If sanctions aren't effective or aren't even meaningfully attempted then the military option is the unappealing alternative of last resort. The message from Bush and Sarkozy was not directed at the leaders of Iran. It was directed at the leaders of the countries who are in a position to make sanctions work but whose irresponsible actions are making the military option inevitable.
And what about World War III? Note that Bush did not say, "If you're interested in avoiding a U.S. attack, you ought to stop Iran." Tehran's nuclear ambitions have spurred a new Middle East arms race and frightened Arab neighbors into pursuing their own "peaceful" nuclear programs.
Every day that Iranian centrifuges process enriched uranium, the edifice of the Nuclear Nonproliferation Treaty crumbles a bit more. If Iran acquires the technological capacity to build a weapon, it will collapse completely.
Then there is Israel, with its own nuclear deterrent, which last month conducted a military strike to pre-empt nuclear weapons research in Syria.
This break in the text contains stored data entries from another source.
theorem readReg_pushPointer_ne (s : State) {q : Reg} (hq : q ≠ 7) :
    readReg (pushPointer s) q = readReg s q :=
  readReg_writeSp_ne s _ hq

theorem pushAddress_eq (s : State) : pushAddress s = (readReg s 7 - 1).toNat :=
  congrArg BitVec.toNat (readReg_pushPointer_same s)

theorem readReg_callPointer_same (s : State) : readReg (callPointer s) 7 = readReg s 7 - 1 :=
  (readReg_writeSp_same _ _).trans (aluDec_eq _)

theorem readReg_callPointer_ne (s : State) {q : Reg} (hq : q ≠ 7) :
    readReg (callPointer s) q = readReg s q :=
  readReg_writeSp_ne _ _ hq

theorem readReg_retPointer_same (s : State) : readReg (retPointer s) 7 = readReg s 7 + 1 :=
  (readReg_writeSp_same s _).trans (aluInc_eq _)

theorem readReg_retPointer_ne (s : State) {q : Reg} (hq : q ≠ 7) :
    readReg (retPointer s) q = readReg s q :=
  readReg_writeSp_ne s _ hq

theorem retAddress_eq (s : State) : retAddress s = (readReg s 7 + 1).toNat :=
  congrArg BitVec.toNat (readReg_retPointer_same s)

end Sys2Proof.Machine

namespace Sys2Proof.Proofs

open Sys2Proof.Machine Sys2Proof.Claims

/-! ### Machine control -/

/-- Settles O19: NOP's body is empty, so only the advance is left. -/
theorem nopOnlyAdvances : Obligations.NopOnlyAdvances := by
  intro s
  exact ⟨step_of_placed (i := .nop), ⟨_, execNop_eq s, rfl, fun _ => rfl, fun _ => rfl, rfl, rfl,
    ⟨rfl, rfl⟩⟩, fetchAt256Faults s⟩

/-- Settles O20: HLT changes RUN alone, and a halted engine has no step. -/
theorem hltHalts : Obligations.HltHalts := by
  intro s
  have hstop : (halt s).run ≠ .running := nofun
  refine ⟨step_of_placed (i := .hlt), halt s, execHlt_eq s, rfl, rfl, fun _ => rfl,
    fun _ => rfl, rfl, rfl, rfl, fun u h => ?_, runSteps_not_running hstop⟩
  exact hstop (step_next_cases h).1

/-! ### Data movement -/

/-- Settles O21: LDI writes its immediate to one register; PRN of that register reads it back. -/
theorem ldiLoadsItsImmediate : Obligations.LdiLoadsItsImmediate := by
  intro s a imm
  refine ⟨step_of_placed (i := .ldi a imm), fun r ha => ?_,
    fun ha => ⟨_, execLdi_bad s imm ha, rfl, rfl⟩,
    fun hcut => operandBeyondMemoryFaults s 0x82 hcut (by decide)⟩
  obtain ⟨hregs, hmem, hfl, hout, hstatus⟩ := advance_writeReg_frame 2 s r imm
  refine ⟨_, execLdi_ok s imm ha, readReg_writeReg_same s r imm, hregs, hmem, hfl, hout, hstatus,
    rfl, _, execPrn_ok _ ha, ?_⟩
  rw [advance_out, emit_out, readReg_advance, readReg_writeReg_same, hout]

/-- Settles O22: PRN changes the output alone. -/
theorem prnEmitsItsRegister : Obligations.PrnEmitsItsRegister := by
  intro s a
  refine ⟨step_of_placed (i := .prn a), fun r ha => ?_,
    fun ha => ⟨_, execPrn_bad s ha, ⟨rfl, rfl⟩, rfl⟩,
    fun hcut => operandBeyondMemoryFaults s 0x47 hcut (by decide)⟩
  exact ⟨_, execPrn_ok s ha, rfl, fun _ => rfl, fun _ => rfl, rfl, ⟨rfl, rfl⟩, rfl⟩

/-! ### Arithmetic -/

/-- Settles O23: ADD writes the ALU's sum to one register. -/
theorem addAddsModulo256 : Obligations.AddAddsModulo256 := by
  intro s a b
  refine ⟨step_of_placed (i := .add a b), fun r q ha hb => ?_,
    fun ha => ⟨_, execAdd_badA s b ha, rfl, rfl⟩,
    fun ha hb => ⟨_, execAdd_badB (r := ⟨a.toNat, ha⟩) s rfl hb, rfl, rfl⟩,
    fun hcut => operandBeyondMemoryFaults s 0xA0 hcut (by decide)⟩
  obtain ⟨hregs, hmem, hfl, hout, hstatus⟩ :=
    advance_writeReg_frame 2 s r (aluAdd (readReg s r) (readReg s q))
  refine ⟨_, execAdd_ok s ha hb, ?sum, hregs, hmem, hfl, hout, hstatus, rfl⟩
  rw [readReg_advance, readReg_writeReg_same, aluAdd_toNat]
In 2002, former Iranian President Akbar Hashemi Rafsanjani a so-called moderate delivered a revealing sermon in which he said the solution to the Zionist problem is the nuclear bomb, one of which could obliterate Israel, while any Israeli response would inflict limited damage on the Islamic world.
"The confrontation of pious and martyrdom-seeking forces with the highest forces of colonialism is extremely dangerous and might inflame a third world war," he said.
Bush and Sarkozy see World War III as a catastrophe to be avoided. Iran's leaders see it as an acceptable consequence of a theological imperative.